Consistent with the extraordinary nature of coram nobis relief, the Hirabayashi court adopted the following framework for deciding when the writ should issue:
See also United States v. Kwan, 407 F.3d 1005, 1011 (9th Cir. 2005); Matus-Leva, 287 F.3d at 760. Because these requirements are conjunctive, failure to satisfy any one of them is fatal. See, e.g., United States v. McClelland, 941 F.2d 999, 1002 (9th Cir. 1991).
The parties' briefs focus primarily on the fourth element of the Hirabayashi test. Abramian contends this element is satisfied because the Sixth Amendment right to counsel is most fundamental right, and an attorney's failure to advise of possible immigration consequences is a cognizable basis for asserting ineffective assistance of counsel following the Supreme Court's decision in Padilla v. Kentucky, 559 U.S. 356 (2010).
The Sixth Amendment guarantees all criminal defendants the right to effective assistance of counsel. Strickland v. Washington, 466 U.S. 668, 686 (1984) ("[T]he Court has recognized that `the right to counsel is the right to the effective assistance of counsel,'" quoting McMann v. Richardson, 397 U.S. 759, 771, n. 14 (1970)). An individual no longer in custody may utilize a petition for writ of coram nobis to attack her conviction on ineffective assistance of counsel grounds. United States v. Mett, 65 F.3d 1531, 1534 (9th Cir. 1995). Such an attack satisfies the fundamental error requirement of Hirabayashi.
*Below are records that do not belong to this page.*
-- ==== Sys2Proof/Machine/Array.lean ====
section
/-! DEFINITION. The matrix array: MA.PASS at issue, at the end of its input phase and at completion; cells, planes and readout
(R54 to R57, R98 to R123). -/

namespace Sys2Proof.Machine

/-- The encoding of a plane state (R107). -/
def PlaneSt.code : PlaneSt → Nat
  | .empty => 0 | .filling => 1 | .full => 2 | .draining => 3 | .held => 4

def ArrayU.plane (a : ArrayU) (n : Nat) : Plane := if n = 0 then a.plane0 else a.plane1

def ArrayU.setPlane (a : ArrayU) (n : Nat) (p : Plane) : ArrayU := if n = 0 then { a with plane0 := p } else { a with plane1 := p }

def ArrayU.setPlaneSt (a : ArrayU) (n : Nat) (st : PlaneSt) : ArrayU := a.setPlane n { a.plane n with st := st }

/-- Bytes written over the crossbar into an operand store mark every pass and EE.RUN in flight (R102, R125). -/
def Tile.crossbar (t : Tile) (a n : Nat) : Tile :=
  { t with arr := { t.arr with passes := t.arr.passes.map fun p => { p with taint := (a, n) :: p.taint } },
           ee := { t.ee with run := t.ee.run.map fun r => { r with taint := (a, n) :: r.taint } } }

/-- A crossbar write of bytes into the operand store. -/
def Tile.osWrite (t : Tile) (a : Nat) (bs : List Byte) : Tile :=
  { (t.crossbar a bs.length) with os := Mem.writeN t.os a bs }

/-- An operand field of `w` bits at a bit address: undefined where its bytes were written while the reader ran. -/
def rdBits (os : Mem) (taint : List (Nat × Nat)) (draw a w : Nat) : Nat :=
  if taint.any fun r => decide (8 * r.1 < a + w ∧ a < 8 * (r.1 + r.2)) then Config.undefBits draw a % 2 ^ w else loadBits os a w

/-- The MA.PASS descriptor (R99). -/
structure PassD where
  k : Nat
  m : Nat
  n : Nat
  fmt : Nat
  mode : Nat
  aBase : Nat
  bBase : Nat
  aPitch : Nat
  bPitch : Nat
  aScale : Nat
  bScale : Nat
  biasBase : Nat
  biasPitch : Nat
  deriving DecidableEq, Repr

def passD (b : List Byte) : PassD :=
  { k := fld b 8 4, m := fld b 12 1, n := fld b 13 1, fmt := fld b 14 1, mode := fld b 15 1, aBase := fld b 16 4,
    bBase := fld b 20 4, aPitch := fld b 24 4, bPitch := fld b 28 4, aScale := fld b 32 4, bScale := fld b 36 4,
    biasBase := fld b 40 4, biasPitch := fld b 44 4 }

def PassD.plane (p : PassD) : Nat := bits p.mode 0 0
def PassD.aT (p : PassD) : Bool := bit p.mode 1
def PassD.bT (p : PassD) : Bool := bit p.mode 2
def PassD.init (p : PassD) : Nat := bits p.mode 4 3
def PassD.mx (p : PassD) : Bool := decide (5 ≤ p.fmt ∧ p.fmt ≤ 8)
def PassD.int8 (p : PassD) : Bool := decide (p.fmt = 4)

/-- Bits of an element of a pass format (R100). -/
def PassD.w (p : PassD) : Nat := if p.fmt = 2 ∨ p.fmt = 3 then 16 else if p.fmt = 7 then 4 else 8

/-- Cycles to feed `k` slices: ceil (k * rate) (R83, R103). -/
def PassD.feed (p : PassD) (k : Nat) : Nat :=
  if p.fmt = 2 ∨ p.fmt = 3 then 2 * k else if p.fmt = 7 then cdiv k 2 else k

/-- Bytes of `n` elements of a pass format. -/
def PassD.bytes (p : PassD) (n : Nat) : Nat := cdiv (n * p.w) 8

/-- Stored rows and bytes of a row of A and of B. -/
def PassD.aRows (p : PassD) : Nat := if p.aT then p.k else p.m
def PassD.aRow (p : PassD) : Nat := if p.k = 0 then 0 else p.bytes (if p.aT then p.m else p.k)
def PassD.bRows (p : PassD) : Nat := if p.bT then p.n else p.k
def PassD.bRow (p : PassD) : Nat := if p.k = 0 then 0 else p.bytes (if p.bT then p.k else p.n)

/-- The operand store is 16 MiB: whether `rows` rows of `len` bytes at a pitch leave it. -/
def osOut (base pitch rows len : Nat) : Bool :=
  decide (rows ≠ 0 ∧ len ≠ 0 ∧ 2 ^ 24 < base + (rows - 1) * pitch + len)

/-- The refusals of R101 in the orders of R87. -/
def passChecks (t : Tile) (width : Nat) (desc : List Byte) : UnitChecks :=
  let p := passD desc
  let mis (x n : Nat) : Bool × Err := (decide (x % n ≠ 0), .align)
  { align := [(p.mx && (decide (p.aScale % 64 ≠ 0) || decide (p.bScale % 64 ≠ 0)), .align), mis p.aBase 128, mis p.bBase 128,
              (decide ((p.init = 1 ∨ p.init = 2) ∧ p.biasBase % 128 ≠ 0), .align), mis p.aPitch 128, mis p.bPitch 128,
              (decide (p.init = 2 ∧ p.biasPitch % 128 ≠ 0), .align)],
    arg := [(decide (fld desc 4 2 ≠ 40) || !zeroAt desc 48 16 || decide (bits p.mode 7 5 ≠ 0 ∨ p.init = 3 ∨ 8 < p.fmt), .badarg),
            (decide (p.m = 0 ∨ 128 < p.m ∨ p.n = 0), .badarg),
            (p.mx && (decide (p.k % 32 ≠ 0) || p.aT || !p.bT), .badarg),
            (decide (p.aPitch < p.aRow ∨ p.bPitch < p.bRow), .badarg),
            (decide (p.init = 2 ∧ p.biasPitch < 4 * p.n), .badarg)],
    range := [(decide (32768 < p.k), .range),
              (osOut p.aBase p.aPitch p.aRows p.aRow || osOut p.bBase p.bPitch p.bRows p.bRow, .range),
              (p.mx && (osOut p.aScale 0 1 (p.m * (p.k / 32)) || osOut p.bScale 0 1 (p.n * (p.k / 32))), .range),
              ((decide (p.init = 1) && osOut p.biasBase 0 1 (4 * p.n)) ||
               (decide (p.init = 2) && osOut p.biasBase p.biasPitch p.m (4 * p.n)), .range)],
    late := [(decide (width < p.n), .width)],
    plane := [(decide ((t.arr.plane p.plane).st ≠ .empty), .planeBusy)],
    unit := [(decide (t.sleep.st ≠ .running), .unitBusy), (t.arr.disabled || t.arr.draining, .unitBusy),
             (t.arr.passes.any fun q => !q.inputDone, .unitBusy)] }

/-- Cycles of the input phase for `k` slices, the check cycles of a checked pass included (R103, R118). -/
def passInput (p : PassD) (checked : Bool) (k : Nat) : Nat :=
  p.feed k + (if checked then cdiv (p.feed k) 16 else 0)

/-- MA.PASS (R98 to R109): the pass starts, its plane FILLING. -/
def execMaPass (d : CdId) (p : PTile) (rd rs1 rs2 : Fin 32) (s : State) : Out :=
  s.issue d p 0x08 0 rd rs1 rs2 false true
    (fun s k => passChecks (s.tile k.d k.p) (s.cd k.d).width k.desc)
    (fun s k =>
      s.modArr k.d k.p fun a =>
        let q := passD k.desc
        let n := passInput q a.checkedLaunch q.k
        let pass : Pass := { desc := k.desc, tag := k.tag, lrc := k.lrc, plane := q.plane, ltile := k.i,
                             ieee := (s.cx k.ctx).ieee, checked := a.checkedLaunch, inputDone := decide (q.k = 0),
                             inCycles := n, total := n + 270, serial := a.passCount, startNs := s.aonNs }
        { (a.setPlane q.plane { st := .filling, int32 := q.int8, cells := [] }) with
          passes := a.passes ++ [pass], passCount := a.passCount + 1 })

/-- The input phase of the pass being fed ends (R103, R118); the event counters take its cycles (R522). -/
def execMaPassInputEnd (d : CdId) (p : PTile) (s : State) : Out :=
  .next <| s.modArr d p fun a =>
    match List.find? (fun q : Pass => !q.inputDone) a.passes with
    | none => a
    | some q =>
      let k := passD q.desc
      { a with passes := a.passes.map fun r => if r.inputDone then r else { r with inputDone := true },
               evInput := a.evInput.add q.inCycles,
               evCheck := a.evCheck.add (if q.checked then cdiv (k.feed (k.k - q.fromK)) 16 else 0) }

/-- An element of a pass format under its scale, as an exact value (R37, R38, R54). -/
def passVal (fmt scale raw : Nat) : Val :=
  let under (v : Val) : Val :=
    if scale = 0xFF then .nan
    else match v with
      | .fin neg m e => .fin neg m (e + scale - 127)
      | v => v
  match fmt with
  | 0 => FF.e4m3.val raw
  | 1 => FF.e5m2.val raw
  | 2 => FF.bf16.val raw
  | 3 => FF.fp16.val raw
  | 5 => under (FF.e4m3.val raw)
  | 6 => under (FF.e5m2.val raw)
  | 7 => under (FF.e2m1.val raw)
  | _ => under (.fin (decide (sx 8 raw < 0)) (sx 8 raw).natAbs (-6))

/-- The finest exponent of any term of a group: below every product and every FP32 value. -/
def groupExp : Int := -320

/-- What a list of products sets: Q, I, P, N (R54). -/
def CellV.mark (c : CellV) (ps : List (Option Val)) : CellV :=
  ps.foldl (fun c v =>
    match v with
    | none => { c with i := true }
    | some .nan => { c with q := true }
    | some (.inf neg) => if neg then { c with n := true } else { c with p := true }
    | some (.fin ..) => c) c

/-- Whether every product of a group is finite. -/
def allFinite (ps : List (Option Val)) : Bool :=
  ps.all fun v => match v with
    | some (.fin ..) => true
    | _ => false

/-- The exact sum of finite products, and whether all are -0. -/
def groupSum (ps : List (Option Val)) : Int × Bool :=
  ps.foldl (fun (a : Int × Bool) v =>
    match v with
    | some (.fin neg m e) => (a.1 + scaled neg m e groupExp, a.2 && neg && decide (m = 0))
    | _ => a) (0, true)

/-- One group of a floating-point cell (R55): one rounding of the accumulator and the products; no change of the value once P, N
or Q is set; the value after a special group is Config.spoilt (log entry 14). -/
def CellV.group (c : CellV) (ps : List (Option Val)) : CellV :=
  if !allFinite ps then
    let stuck := c.q || c.p || c.n
    let c := c.mark ps
    if stuck then c else { c with val := BitVec.ofNat 32 (Config.spoilt c.val.toNat) }
  else if c.q || c.p || c.n then c
  else match FF.fp32.val c.val.toNat with
    | .fin neg m e =>
      let g := groupSum ps
      let r := FF.fp32.roundInt true (g.1 + scaled neg m e groupExp) groupExp (g.2 && neg && decide (m = 0))
      if r.1 % 2 ^ 31 = 0x7F800000 then
        { c with v := true, p := c.p || decide (r.1 < 2 ^ 31), n := c.n || decide (2 ^ 31 ≤ r.1),
                 val := BitVec.ofNat 32 (Config.spoilt c.val.toNat) }
      else { c with val := BitVec.ofNat 32 r.1, uf := c.uf || decide (r.2 &&& flUnderflow ≠ 0) }
    | _ => c

/-- One group of an INT32 cell (R57). -/
def CellV.groupInt (c : CellV) (ieee : Bool) (sum : Int) : CellV :=
  let r := intResult 32 ieee (sx 32 c.val.toNat + sum)
  { c with val := BitVec.ofNat 32 r.1, ovf := c.ovf || decide (r.2 ≠ 0) }

/-- C0 as the first group is taken (R106): a NaN sets Q, an infinity P or N. -/
def CellV.first (c : CellV) : CellV :=
  match FF.fp32.val c.val.toNat with
  | .nan => { c with q := true }
  | .inf neg => if neg then { c with n := true } else { c with p := true }
  | .fin .. => c

/-- Raw element and scale of A (i, k) and of B (k, j). -/
def PassD.aRaw (p : PassD) (rd : Nat → Nat → Nat) (i k : Nat) : Nat :=
  rd (8 * (p.aBase + (if p.aT then k else i) * p.aPitch) + (if p.aT then i else k) * p.w) p.w
def PassD.bRaw (p : PassD) (rd : Nat → Nat → Nat) (k j : Nat) : Nat :=
  rd (8 * (p.bBase + (if p.bT then j else k) * p.bPitch) + (if p.bT then k else j) * p.w) p.w
def PassD.aSc (p : PassD) (rd : Nat → Nat → Nat) (i k : Nat) : Nat :=
  if p.mx then rd (8 * (p.aScale + i * (p.k / 32) + k / 32)) 8 else 0
def PassD.bSc (p : PassD) (rd : Nat → Nat → Nat) (k j : Nat) : Nat :=
  if p.mx then rd (8 * (p.bScale + j * (p.k / 32) + k / 32)) 8 else 0

/-- C0 of cell (i, j) (R105). -/
def PassD.c0 (p : PassD) (rd : Nat → Nat → Nat) (i j : Nat) : Nat :=
  match p.init with
  | 1 => rd (8 * (p.biasBase + 4 * j)) 32
  | 2 => rd (8 * (p.biasBase + i * p.biasPitch + 4 * j)) 32
  | _ => 0

/-- Cell (i, j) after the products k0 to k1, taken in groups of 16 (R55, R57). -/
def PassD.cell (p : PassD) (rd : Nat → Nat → Nat) (ieee : Bool) (c : CellV) (i j k0 k1 : Nat) : CellV :=
  (List.range (cdiv (k1 - k0) 16)).foldl (fun c g =>
    let ks := (List.range (min 16 (k1 - (k0 + 16 * g)))).map (k0 + 16 * g + ·)
    if p.int8 then
      c.groupInt ieee (ks.foldl (fun a k => a + sx 8 (p.aRaw rd i k) * sx 8 (p.bRaw rd k j)) 0)
    else
      c.group (ks.map fun k =>
        (passVal p.fmt (p.aSc rd i k) (p.aRaw rd i k)).mul (passVal p.fmt (p.bSc rd k j) (p.bRaw rd k j)))) c

/-- The cells of a plane after the products k0 to k1 of a pass: from C0, or from the cells held when the pass is resumed (R122). -/
def PassD.cells (p : PassD) (rd : Nat → Nat → Nat) (ieee resumed : Bool) (held : Tab CellV) (k0 k1 : Nat) : Tab CellV :=
  ((List.range p.m).flatMap fun i => (List.range p.n).map fun j =>
    let start : CellV :=
      if resumed then Tab.get {} held (128 * i + j)
      else
        let c : CellV := { val := BitVec.ofNat 32 (p.c0 rd i j) }
        if p.k = 0 ∨ p.int8 = true then c else c.first
    (128 * i + j, p.cell rd ieee start i j k0 k1)).filter fun e => e.2 ≠ {}

/-- The plane a pass leaves once k1 slices of it have been taken. -/
def Tile.passPlane (t : Tile) (draw : Nat) (q : Pass) (k1 : Nat) : Plane :=
  let p := passD q.desc
  { t.arr.plane q.plane with
    cells := p.cells (rdBits t.os q.taint draw) q.ieee q.resumed (t.arr.plane q.plane).cells q.fromK k1 }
See Kwan, 407 F.3d at 1014 ("Kwan may satisfy the fundamental error requirement by establishing that he received ineffective assistance of counsel").
In 2010, the Supreme Court held in Padilla v. Kentucky that counsel's failure to advise a client of the risk that his or her conviction might result in removal was a cognizable basis for an ineffective assistance of counsel claim under Strickland. 559 U.S. at 374 ("[W]e now hold that counsel must inform her client whether his plea carries a risk of deportation"). Prior to Padilla, courts held that the failure to advise a client of immigration consequences was not a cognizable ground upon which to claim ineffective assistance of counsel because immigration consequences were considered only collateral matters, "i.e., those matters not within the sentencing authority" of the trial court. Padilla, 559 U.S. at 364. See Chaidez v. United States, 133 S.Ct. 1103, 1100 1109 (2013) (observing that, prior to Padilla, all ten federal appellate courts to consider the question, and appellate courts in thirty states, had concluded that counsel's failure to inform a defendant of the collateral consequences of a guilty plea was not a violation of the Sixth Amendment, while only two state courts had reached a contrary conclusion).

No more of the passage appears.